True memory leaks are where an object is no longer referenced by anything but still allocated – that means the memory can never be re-used. Even with Swift and ARC helping manage memory, the most common kind of memory leak is a retain cycle or strong reference cycle. This is when two objects hold strong references to one another, so that each object keeps the other one from being deallocated. This means that their memory is never released!

Unbounded memory growth is where memory continues to be allocated and is never given a chance to be deallocated. If this continues forever, then at some point the system’s memory will be filled and you’ll have a big memory problem on your hands. In iOS this means that the app will be killed by the system.

With the Allocations instrument running on the app, make five different searches in the app but do not drill down into the results yet. Make sure the searches have some results! Now let the app settle a bit by waiting a few seconds.

You should have noticed that the graph in the Allocations track has been rising. This is telling you that memory is being allocated. It’s this feature that will guide you to finding unbounded memory growth.
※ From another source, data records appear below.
/-- The boundary at which a LOCKED link becomes LOST: the counter goes up by 1, the loss is counted, nothing is sent and every
slot is invalid; LINK_LOST is posted with the boundaries the link was LOCKED, and may be so as soon as the NODE entry of the
boundary has applied. A whole boundary with no warm RESET waiting leaves its condition SET, whatever the order of its work, and its
record in the queue unless the queue is full (R163, R170, R180, R184). Which boundaries are counted is the model's choice (log entry
13), and so is the counter from which the 1 is counted when the loss comes before the first LINK-TIMED boundary (log entry 39). -/
def Obligations.LinkLossBoundary : Prop :=
  ∀ (env : Env) (s : State), s.ports.standsStill = false → s.link.state = .locked →
    ∃ t, exec (.linkLost env) s = .next t
      ∧ t.boundaries = s.boundaries + 1 ∧ t.link.counter = s.link.counter + 1 ∧ t.link.state = .lost
      ∧ t.link.linkTimed = false ∧ t.link.reacquire = 0 ∧ t.link.upstream = s.link.upstream
      ∧ t.link.loss = min 65535 (s.link.loss + 1) ∧ t.link.sent = none
      ∧ (∀ i : Fin 64, t.link.slotValid[i] = false)
      ∧ (env.rest = true → t.between)
      ∧ (env.order = [.lossEvent] → env.rest = false →
          ∃ u, exec (.linkLost { env with order := [.node] }) s = .next u
            ∧ t.msg = (u.post { kind := .linkLost, subject := .none, detail := bytes4 s.link.lockedFor }).msg)
      ∧ (env.rest = true → s.between → s.msg.completed = none → (∀ w ∈ s.msg.resets, w.isWarm = false) →
          t.msg.conditions.getLsbD 22 = true
          ∧ (t.msg.events.length < 32 →
            { stamp := s.link.counter + 1
              post := { kind := .linkLost, subject := .none, detail := bytes4 s.link.lockedFor } } ∈ t.msg.events))

/-! ### Local lines -/

/-- Every boundary samples every line once: a raw level equal to the taken level ends the run, one equal to the candidate lengthens
it, another begins it anew. A line whose candidate has stood for 20 boundaries takes it as its level and no other line moves; the GO
line hands on a press only from RELEASED to ASSERTED (R189, R190). -/
def Obligations.LevelTaken : Prop :=
  (∀ (env : Env) (s : State), s.between → s.link.linkTimed = false → env.order = [] → env.rest = false →
    let pin : LineId → Bool := fun line => match line with
      | .go => env.pins.go
      | .talk g => env.pins.talk.getLsbD g.val
      | .ack z => env.pins.ack.getLsbD z.val
      | .presence k => env.pins.presence.getLsbD k.val
    ∃ t, exec (.localIntervalExpiry env) s = .next t ∧ ∀ line : LineId,
      let l := s.ports.line line
      (l.taken = some (pin line) → t.ports.line line = { taken := l.taken, candidate := none, run := 0 })
      ∧ (l.taken ≠ some (pin line) → l.candidate = some (pin line) → l.run < 20 →
        t.ports.line line = { taken := l.taken, candidate := l.candidate, run := l.run + 1 })
      ∧ (l.taken ≠ some (pin line) → l.candidate ≠ some (pin line) →
        t.ports.line line = { taken := l.taken, candidate := some (pin line), run := 1 }))
  ∧ ∀ (line : LineId) (x : Bool) (s : State), s.atItem .levels → (s.ports.line line).candidate = some x →
    20 ≤ (s.ports.line line).run →
    ∃ q, exec (.levelTaken line) s = .next { s with ports := q }
      ∧ q.line line = { taken := some x, candidate := none, run := 0 }
      ∧ (∀ other, other ≠ line → q.line other = s.ports.line other)
      ∧ q.goPressed = (s.ports.goPressed || (line == .go && x && s.ports.go.taken == some false))
      ∧ q.localIn = s.ports.localIn ∧ q.localOut = s.ports.localOut ∧ q.clocks = s.ports.clocks
      ∧ q.standsStill = s.ports.standsStill
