-- ==== Sys2Proof/Tests/Slice0.lean ====
section
/-! SUPPORT. Tests: ill-formed commands refused, bodies written out by hand from Chapter 9 and read, one or two steps of the
commands with results worked out from the rules, and for each statement a state that meets its hypotheses. -/

namespace Sys2Proof.Tests

open Sys2Proof Sys2Proof.Machine

set_option Elab.async false

/-! ### States and operands of the tests -/

/-- The state a command leaves. -/
def after (c : Instr) (s : State) : State :=
  match exec c s with
  | .next t => t
  | _ => s

/-- A message for the node itself. -/
def me : Origin := .addressed 7

/-- A node whose link is LOCKED and LINK-TIMED on port A, between boundaries. -/
def live : State :=
  { State.reset with link := { State.reset.link with state := .locked, linkTimed := true, upstream := some .a } }

/-- That node with one item of a boundary left, at its third boundary. -/
def at' (it : Item) : State :=
  { live with
    boundaries := 3
    due := [it] }

/-- Pins all released. -/
def noPins : Pins := { go := false, talk := 0, ack := 0, presence := 0 }

/-- A boundary taken whole, with nothing on the local side. -/
def plain : Env := { pins := noPins, audio := Vector.replicate 8 [] }

/-- An empty cell. -/
def noCell : Cell := { address := 0, flags := 0, tag := 0, length := 0, body := Vector.replicate 28 0 }

/-- A frame of silence with a given hop count, its check not set. -/
def rawFrame (hop : U8) : Frame :=
  { number := 9, flags := 0, hop := hop, validity := 0, audio := Vector.replicate 64 (Vector.replicate 48 0)
    request := noCell, answer := noCell, attention := 0, check := 0 }

/-- The frame with a check value put in. -/
def withCheck (f : Frame) (c : U32) : Frame := { f with check := c }

/-- A frame whose check passes. -/
def good (f : Frame) : Frame := withCheck f (checkValue f.covered)

/-- A frame whose check fails. -/
def bad (f : Frame) : Frame := withCheck f (checkValue f.covered + 1)

theorem withCheck_passes (f : Frame) (c : U32) : (withCheck f c).passes = (checkValue f.covered == c) := rfl

theorem good_passes (f : Frame) : (good f).passes = true := by
  unfold good; rw [withCheck_passes]; exact beq_self_eq_true _

theorem ne_succ (x : U32) : (x == x + 1) = false := by simp

theorem bad_fails (f : Frame) : (bad f).passes = false := by
  unfold bad; rw [withCheck_passes]; exact ne_succ _

theorem quiet_between {s : State} (h : s.ports.standsStill = false) (d : s.due = []) : s.between :=
  ⟨h, by rw [d]; exact fun _ h => absurd h List.not_mem_nil⟩

theorem quiet_meters {s : State} (h : s.ports.standsStill = false) (d : s.due = [.busMeters]) : s.between :=
  ⟨h, by rw [d]; decide⟩

theorem hears_of {s : State} {o : Origin} (h : s.reached o = true) (r : s.msg.replies = []) : s.hears o :=
  ⟨h, fun _ _ => by rw [r]; decide, by intro q hq; rw [r] at hq; exact absurd hq List.not_mem_nil⟩

theorem at_of {s : State} {it : Item} (h : s.ports.standsStill = false) (d : s.due = [it]) (n : it ∉ needs it) : s.atItem it :=
  ⟨h, by rw [d]; exact List.mem_singleton.mpr rfl, by intro x hx; rw [d] at hx; rw [List.mem_singleton.mp hx]; exact n⟩

/-! ### Ill-formed commands -/

theorem test_wf_groupAddress : (Instr.halt (.group 63)).wellFormed = false := by decide
theorem test_wf_groupAddress_high : (Instr.halt (.group 96)).wellFormed = false := by decide
theorem test_wf_unknownAction :
    (Instr.cueStore me { number := 1, follow := 0, wait := 0, actions := [.unknown 5] }).wellFormed = false := by decide
theorem test_wf_actionCount :
    RawCue.wellFormed { number := 1, follow := 0, wait := 0, actions := List.replicate 256 (.stop 0 0) } = false := by
  decide +kernel
theorem test_wf_windowOfBus : (Instr.tableRead me 3 (.window ⟨0, 0, 0, 0⟩)).wellFormed = false := by decide
theorem test_wf_rangeOfCrosspoint : (Instr.tableRead me 2 (.range 0 1)).wellFormed = false := by decide
theorem test_wf_meterAsRead : (Instr.tableRead me 9 (.range 0 1)).wellFormed = false := by decide
theorem test_wf_bodyTooLong : (Instr.tableWriteVoice me 0 (List.replicate 139 0)).wellFormed = false := by decide +kernel
theorem test_wf_orderTwice :
    (Instr.localIntervalExpiry { plain with order := [.levels, .levels] }).wellFormed = false := by decide
theorem test_wf_callId : (Instr.callOnAir 0).wellFormed = false := by decide
theorem test_wf_accepts : (Instr.tableWriteVoice me 0 [900, 0]).wellFormed = true := by decide

/-! ### Bodies written out by hand (Chapter 9, Tables 9-3 to 9-6, R175, R178) -/

theorem test_read_writeVoice : parseBody [1, 7, 2, 0x03, 0x84] = .ok (.writeVoice 2 [900]) := by decide
theorem test_read_writeOutput : parseBody [1, 4, 24, 1, 3, 5] = .ok (.writeOutput 24 [⟨⟨1, 3⟩, 5⟩]) := by decide
theorem test_read_writeCrosspoint :
    parseBody [1, 2, 0, 0, 4, 5, 0, 1, 0x03, 0xE8] = .ok (.writeCrosspoint ⟨0, 0, 4, 5⟩ [1, 1000]) := by decide
theorem test_read_writePartEntry : parseBody [1, 4, 24, 1, 3] = .error .length := by decide
theorem test_read_badTable : parseBody [1, 9, 0] = .error .badTable := by decide
theorem test_read_unknownKind : parseBody [25] = .error .unknownKind := by decide
theorem test_read_empty : parseBody [] = .error .length := by decide
theorem test_read_go : parseBody [7, 0, 0, 1, 0x02] = .ok (.go 258) := by decide
theorem test_read_goLong : parseBody [7, 0, 0, 1, 2, 0] = .error .length := by decide
theorem test_read_cueStore :
    parseBody [4, 0, 0, 0, 10, 2, 1, 0, 0, 0, 5, 2, 3, 0, 0, 0, 100, 0, 1, 4, 0, 0x02, 0x58, 0, 0, 0, 50, 1]
      = .ok (.cueStore { number := 10, follow := 1, wait := 5
                         actions := [.stop 3 100, .move ⟨1, 4, 0⟩ 600 50 1] }) := by decide
theorem test_read_callPlace :
    parseBody [11, 2, 0x80, 0x01, 1, 7, 1, 2, 0, 0, 0, 9, 0, 0, 0, 8, 0, 0, 0, 7]
      = .ok (.callPlace { priority := 2, zones := 0x8001, source := ⟨1, 7⟩, ack := 1, repeats := 2, waitLimit := 9
                          ackTimeout := 8, maxOnAir := 7 }) := by decide
theorem test_read_capture : parseBody [16, 3, 2, 5, 0, 0, 0, 48] = .ok (.capture 3 ⟨2, 5⟩ 48) := by decide
theorem test_read_meter : parseBody [2, 9, 0, 4] = .ok (.readMeter 0 4) := by decide
theorem test_read_flagsClear : parseBody [23, 0, 0, 0, 0, 0, 0, 0, 3] = .ok (.flagsClear 3) := by decide
theorem test_decode_none : decodeTableWord 8 7 = none := rfl

/-! ### Arithmetic worked out from Chapter 1 -/

/-- The gate's example of R7. -/
theorem test_gateOpens : (roundQ (1000000 * ramp 0 4194304 0), roundQ (1000000 * ramp 0 4194304 23),
    roundQ (1000000 * ramp 0 4194304 47)) = (20833, 500000, 1000000) := by decide +kernel
theorem test_tiesToEven : (roundDiv 5 2, roundDiv 7 2, roundDiv (-5) 2, roundDiv (-7) 2) = (2, 4, -2, -4) := by decide
theorem test_saturates : (saturate 8388608, saturate (-8388609), overflows 8388607) = (8388607, -8388608, false) := by decide
theorem test_levels : (lin 0, lin 1, lin 900, lin 1000) = (0, 134, 4194304, 13263554) := by decide +kernel
theorem test_levelsRise : (levelTable.zip (levelTable.drop 1)).all (fun x => x.1 < x.2) = true := by decide +kernel
theorem test_levelCount : levelTable.length = 1001 := by decide +kernel

/-- The mix of Table 1-3, and the same bus ducked to LC 700. -/
theorem test_workedMix :
    let acc : Int := 1000000 * lin 840 + -200000 * lin 900
    acc = 1263271200000 ∧ roundQ acc = 301187 ∧ roundQ (roundQ acc * combinedGain (lin 900) (lin 700) (lin 900)) = 30119 := by
  decide +kernel

/-- The limiter frames of Table 1-4: required gain, gain and peak of the output. -/
theorem test_workedLimiter :
    let t := limiterThreshold 840
    t = 4204263 ∧ requiredGain t 6000000 = 2938992 ∧ limitedSample 6000000 2938992 = 4204262
      ∧ limiterGain (requiredGain t 5000000) 2938992 200 = 2959963 ∧ limitedSample 5000000 2959963 = 3528551
      ∧ limiterGain (requiredGain t 2000000) 2959963 200 = 2980934 ∧ limitedSample 2000000 2980934 = 1421420 := by
  decide +kernel

/-- The LINEAR fade of Table 1-5 and the two LEVEL fades after it. -/
theorem test_workedFades :
    [linearGain 4194304 2102132 3 0 0, linearGain 4194304 2102132 3 0 47, linearGain 4194304 2102132 3 1 47,
        linearGain 4194304 2102132 3 2 47] = [4179776, 3496914, 2799523, 2102132]
      ∧ (List.range 4).map (levelAt 900 840 4) = [885, 870, 855, 840]
      ∧ (List.range 7).map (levelAt 0 900 7) = [128, 257, 385, 514, 642, 771, 900] := by decide +kernel

/-- The duck of Table 1-6. -/
theorem test_workedDuck :
    let attack := fun e => duckMove e 419430 419430 50 200
    let release := fun e => duckMove e 4194304 419430 50 200
    attack 4194304 = 4118807 ∧ attack 4118807 = 4043310 ∧ attack 419454 = 419430 ∧ release 419430 = 438304
      ∧ release 4194230 = 4194304 ∧ ramp 4194304 4118807 0 = 4192732 := by decide +kernel

/-- One boundary of an input: counted, then moved by the transition that happens. -/
def supervise (valid : Src → Bool) (r : InputRecord) : InputRecord :=
  let c := r.count valid
  (((c.transition valid 12).map Prod.fst).getD c).carry valid

/-- Input 12 of the manual's example, its sources valid for longer than a run counts. -/
def understudy : InputRecord :=
  { InputRecord.cold with
    entry := { source := some (.link 5), spare := some (.link 6), trim := 900, lossThreshold := 3, restoreThreshold := 5
               autoReturn := true, talkGroup := none }
    state := .primary, primaryRun := 65535, spareRun := 65535, carried := some (.link 5) }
What you’re going to perform is a generation analysis. To do this, press the button called Mark Generation. You’ll find the button at the top of the Display Settings inspector:

(opens new window)

Press it and you will see a red flag appear in the track, like so:

(opens new window)

The purpose of generation analysis is to perform an action multiple times, and see if memory is growing in an unbounded fashion. Drill into a search, wait a few seconds for the images to load, and then go back to the main page. Then mark the generation again. Do this repeatedly for different searches. After a drilling into a few searches, Instruments will look like this:

(opens new window)

At this point, you should be getting suspicious. Notice how the blue graph is going up with each search that you drill into. Well, that certainly isn’t good. But wait, what about memory warnings? You know about those, right? Memory warnings are iOS’s way of telling an app that things are getting tight in the memory department, and you need to clear out some memory.

It’s possible that this growth is not just due to your app; it could be something in the depths of UIKit that’s holding onto memory. Give the system frameworks and your app a chance to clear their memory first before pointing a finger at either one.

Simulate a memory warning by selecting Instrument\Simulate Memory Warning in Instruments’ menu bar, or Hardware\Simulate Memory Warning from the simulator’s menu bar. You’ll notice that memory usage dips a little, or perhaps not at all. Certainly not back to where it should be. So there’s still unbounded memory growth happening somewhere.

The reason for marking a generation after each iteration of drilling into a search is that you can see what memory has been allocated between each generation. Take a look in the detail panel and you’ll see a bunch of generations.